– Почему?
– Приливы и отливы – никогда не знаешь, какая там глубина. А еще зыбучие пески.
– Как много ты обо всем знаешь, мне нравится, – проговорил он и посмотрел ей прямо в глаза.
– Правда?
– Мне вообще многое в тебе нравится.
Эта фраза была такой заезженной, что она не удержалась и расхохоталась.
– У тебя губы синие, – сказал он, потянулся и коснулся ее губ пальцем, точно холод можно было смахнуть.
С ее телом в ответ произошло что-то поразительное: сердце забилось чаще, адреналин ударил в голову. Ей захотелось поцеловать его палец. Или лизнуть. Сунуть в рот.
– Тебе и самому, кажется, не очень жарко, – прошептала она.
– Может, тогда пора выходить? Но они не двинулись с места.
Он наклонился. У него были карие глаза с темно-золотыми крапинками. Он поцеловал ее очень нежно. Его рука коснулась ее щеки, как самой диковинной драгоценности.
Через некоторое время он отстранился и сказал:
– Пойдем лучше, правда. Ты вся дрожишь.
Она зарылась носом и губами в изгиб его шеи и поцеловала его туда один раз, как будто на прощание. Потом они вылезли на берег и бегом побежали туда, где оставили вещи.
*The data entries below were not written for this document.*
-- ==== Sys2Proof/Machine/Step.lean ====
section
/-! DEFINITION. One step of the machine, and the state in which the next step runs a given word of the opcode table. -/

namespace Sys2Proof.Machine

/-- One step: a turn of the receive loop or of the caller (spec/00_scope.md R4, spec/60_exceptions.md R228). -/
def step (s : State) : Host.Outcome State Fault Refusal := takeTurn s

/-- `s` with a word of the opcode table placed where the next step fetches its instruction (log 9). -/
def State.withFetchWord (s : State) (nbits w : Nat) : State := s.place (tableBytes nbits w)

end Sys2Proof.Machine
end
Она схватила колготки и вытерлась ими, как полотенцем; он сделал то же с футболкой. Они попрыгали, стуча зубами и вытираясь насухо.
– Побегай, – сказал он. – Давай, надо согреться. Он схватил ее за руку, и они побежали по траве.
У входа в рощу она развернула его и побежала обратно, таща его за собой. Они по очереди выбирали, куда бежать, вверх и вниз по наклонному берегу, туда вприпрыжку, обратно на одной ножке, задирая колени или изображая самолеты (размахивая крыльями и подражая звуку мотора), и наконец, уставшие и смеющиеся, упали на траву.
– Я совсем не согрелся, – заметил он. – Никогда в жизни так не мерз.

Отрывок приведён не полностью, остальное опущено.